The data ->
/-- A block can take a further page: no program has failed in it and its die serves. -/
def State.takesPage (s : State) (b : Nat) : Bool := decide ((s.blkRec b).mode = .opened) && s.dieServes (dieOfBlk b)
/-- A pair that still has its last page takes the LINK there once a further pair stands (R195, R207). -/
def State.owesLink (s : State) (a b page : Nat) : State :=
  if page < s.img.fcPages then { s with girth := { s.girth with linkDue := s.girth.linkDue ++ [(a, b, s.img.fcPages - 1)] } } else s
/-- The LINK of an old pair, on its copies that can take it. -/
def State.writeLink (s : State) (a b page na nb : Nat) : State :=
  let p : LedgerPage := { seq := s.girth.lseq, copyA := a, copyB := b, page := page, wt := s.wheel.wt, entries := [.link na nb], refresh := [], okA := false, okB := false }
  let put (s : State) (x : Nat) (isB : Bool) : State :=
    if s.takesPage x then
      let (id, s) := s.newId
      let w : WorkReq := { id := id, op := 1, cls := 2, fc := true, block := x, wl := page, pages := s.img.unitPages true, use := .ledger p.seq isB, since := s.wheel.wt }
      s.modDie (dieOfBlk x) fun d => { d with wkList := d.wkList ++ [w] }
    else s
  let out (x : Nat) : Option Bool := if s.takesPage x then none else some false
  if !s.takesPage a ∧ !s.takesPage b then s
  else
    put (put { s with girth := { s.girth with lseq := s.girth.lseq + 16, ledgerBusy := s.girth.ledgerBusy ++ [(p, out a, out b)] } } a false) b true

/-- The current pair lost a copy: a new pair, on which a full cycle begins at once, and code 0x0807 (R201 row 1). The old pair's LINK follows (R195). -/
def State.replacePair (s : State) : State :=
  let s := match s.girth.pair with | some (a, b, p) => s.owesLink a b p | none => s
  let s := s.openPair.leave 0x0807 2 []
  { s with girth := { s.girth with ledgerLost := false, refreshAt := none } }

/-- A waiter needs the entry durable: a girth's close, or an erase intent that is not durable yet (R193). -/
def State.hasWaiter (s : State) : LedgerEntry → Bool
  | .girthClose .. => true
  | .eraseIntent b _ => !(s.girth.intents.any fun (x, _) => x = b)
  | _ => false

/-- LEDGER_PAGE_WRITE: the staging page goes to the current pair, a new one when there is none, it is full or it lost a copy. -/
def State.ledgerPage (s : State) : State :=
  let last := s.img.fcPages - 1
  let s : State := match s.girth.pair with
    | some (a, b, p) =>
      if s.girth.ledgerLost then s.replacePair
      else if last ≤ p then (s.owesLink a b p).openPair
      else s
    | none => s.openPair
  match s.girth.pair with
  | none => s
  | some (a, b, p) =>
    let s := if s.girth.refreshAt.isNone then s.beginCycle (a, b, p) else s
    let (now, rest) := splitEight s.girth.ledgerNew 0 0
    let (refresh, next) := s.refreshEntries (s.girth.refreshAt.getD 0)
    let s : State := { s with girth := { s.girth with ledgerNew := rest, ledgerWts := s.girth.ledgerWts.drop now.length, waiters := rest.countP s.hasWaiter,
                                                      refreshAt := next, pair := some (a, b, p + 1) } }
    s.writePage a b p now refresh

/-- The extra erase of a block stands in its die's list: the programs that waited for that follow it (R164) (DEDUCED, log 68). -/
def State.releaseBehind (s : State) (b : Nat) : State :=
  s.modDie (dieOfBlk b) fun d => { d with wkList := d.wkList ++ d.behind.filter (·.block = b), behind := d.behind.filter (·.block ≠ b) }

/-- What an entry's durability releases: a girth's close (R185), an erase (R171 step 4). -/
def State.entryDurable (s : State) (e : LedgerEntry) : State :=
  match e with
  | .girthClose k wl _ _ => s.girthClosed k wl
  | .eraseIntent b fc =>
    let r := s.blkRec b
    if (r.mode = .eraseWait ∨ r.mode = .opened) ∧ r.intent ∧ !(s.girth.intents.any fun (x, _) => x = b) then
      let s : State := { s with girth := { s.girth with intents := s.girth.intents ++ [(b, fc)] } }
      if r.mode = .eraseWait then s.queueErase b fc .erase
      else if r.stream = 7 then s
      else (s.queueErase b fc .modeErase).releaseBehind b
    else s
  | _ => s

/-- A page has programmed on both copies: its entries are durable in order. -/
def State.pageDurable (s : State) (p : LedgerPage) : State :=
  let s : State := { s with girth := { s.girth with ledgerPages := s.girth.ledgerPages ++ [{ p with okA := true, okB := true }] },
                            dump := { s.dump with consumeLedger := s.dump.consumeLedger.filter fun e => !p.entries.contains e } }
  let s := p.entries.foldl State.entryDurable s
  match s.girth.pair with
  | some (na, nb, _) =>
    if p.copyA = na ∧ p.page = 0 then
      s.girth.linkDue.foldl (fun s (a, b, page) => s.writeLink a b page na nb) { s with girth := { s.girth with linkDue := [] } }
    else s
  | none => s

/-- A page that carries only the LINK of its pair (R195). -/
def LedgerPage.isLink (p : LedgerPage) : Bool := match p.entries with | [.link _ _] => true | _ => false

/-- The entries of a page are written in a new page of the current pair; where that has no page to give, they lead the staging page. -/
def State.rewritePage (s : State) (p : LedgerPage) : State :=
  let again : State := { s with girth := { s.girth with ledgerNew := p.entries ++ s.girth.ledgerNew, ledgerWts := p.entries.map (fun _ => p.wt) ++ s.girth.ledgerWts,
                                                        waiters := s.girth.waiters + 1 } }
  match s.girth.pair with
  | some (x, y, n) =>
    if (x = p.copyA ∧ y = p.copyB) ∨ s.img.fcPages - 1 ≤ n then again
    else ({ s with girth := { s.girth with pair := some (x, y, n + 1) } } : State).writePage x y n p.entries p.refresh
  | none => again

/-- A page has failed on a copy: its entries are not durable and are written again on a new pair, which the old one's last page names where that can still
be written: on both copies, or on the one that programmed (R207). A LINK page stands on the copy that programmed; what was not programmed on purpose has
not failed. -/
def State.pageFailed (s : State) (p : LedgerPage) (a b : Bool) : State :=
  let s : State := { s with girth := { s.girth with ledgerPages := s.girth.ledgerPages ++ [{ p with okA := a, okB := b }] } }
  let failed := (if a then [] else [p.copyA]) ++ if b then [] else [p.copyB]
  if p.isLink then
    let bad := failed.filter s.takesPage
    bad.foldl (fun s x => s.suspect x p.page) (if bad = [] then s else s.leave 0x080A 1 [])
  else
    let s := failed.foldl (fun s x => s.suspect x p.page) (s.leave 0x080A 1 [])
    let s : State := match s.girth.pair with
      | some (x, y, n) => if x = p.copyA ∧ y = p.copyB then (s.owesLink x y n).openPair else s
      | none => s
    s.rewritePage p

/-- The program of one copy of a page ends. -/
def State.ledgerEnd (s : State) (seq : Nat) (isB ok : Bool) : State :=
  match s.girth.ledgerBusy.find? fun (p, _, _) => p.seq = seq with
  | none => s
  | some (p, a, b) =>
    let a' := if isB then a else some ok
    let b' := if isB then some ok else b
    match a', b' with
    | some x, some y =>
      let s : State := { s with girth := { s.girth with ledgerBusy := s.girth.ledgerBusy.filter fun (q, _, _) => q.seq ≠ seq } }
      if x ∧ y then s.pageDurable p else s.pageFailed p x y
    | _, _ => { s with girth := { s.girth with ledgerBusy := s.girth.ledgerBusy.map fun (q, c, d) => if q.seq = seq then (q, a', b') else (q, c, d) } }

/-- An anchor is durable: ledger blocks that hold only frames before the cycle it names go to ERASE_WAIT (R195). -/
def State.anchorDurable (s : State) (a : Nat) : State :=
  let old := s.girth.ledgerBlocks.takeWhile fun (x, _) => x ≠ a
  if old.length = s.girth.ledgerBlocks.length then s
  else
    let s : State := { s with girth := { s.girth with ledgerBlocks := s.girth.ledgerBlocks.drop old.length,
                                                      ledgerPages := s.girth.ledgerPages.filter fun p => !(old.any fun (x, _) => x = p.copyA) } }
    old.foldl (fun s (x, y) =>
      [x, y].foldl (fun s b => if (s.blkRec b).mode = .opened then s.modBlk b fun r => { r with mode := .eraseWait, wantFc := true, walked := true }
                               else s.modBlk b fun r => { r with walked := true }) s) s

/-! ### The ledger state (R196) -/

/-- What the ledger pages tell, in LSEQ order; `rebuild` and `setOf` are the rebuild list and SET_OF that its entries form (R188, R201). -/
structure LedgerView where
  sets : Table SetRec := []
  closes : List (Nat × Nat) := []
  intents : List (Nat × Bool) := []
  done : Table (Nat × Nat) := []
  retired : List (Nat × Nat) := []
  roots : Table Nat := []
  layout : Option (Nat × Nat × Nat × Nat) := none
  dies : List (Nat × Nat × Nat) := []
  setOf : Table Nat := []
  rebuild : List (Nat × Nat) := []
  deriving DecidableEq, Repr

Problem details ->
Your answer must consist solely of the lines from the top of the entries above through the line containing "let p : LedgerPage", copied exactly, both ends included.

Expected output ->
/-- A block can take a further page: no program has failed in it and its die serves. -/
def State.takesPage (s : State) (b : Nat) : Bool := decide ((s.blkRec b).mode = .opened) && s.dieServes (dieOfBlk b)
/-- A pair that still has its last page takes the LINK there once a further pair stands (R195, R207). -/
def State.owesLink (s : State) (a b page : Nat) : State :=
  if page < s.img.fcPages then { s with girth := { s.girth with linkDue := s.girth.linkDue ++ [(a, b, s.img.fcPages - 1)] } } else s
/-- The LINK of an old pair, on its copies that can take it. -/
def State.writeLink (s : State) (a b page na nb : Nat) : State :=
  let p : LedgerPage := { seq := s.girth.lseq, copyA := a, copyB := b, page := page, wt := s.wheel.wt, entries := [.link na nb], refresh := [], okA := false, okB := false }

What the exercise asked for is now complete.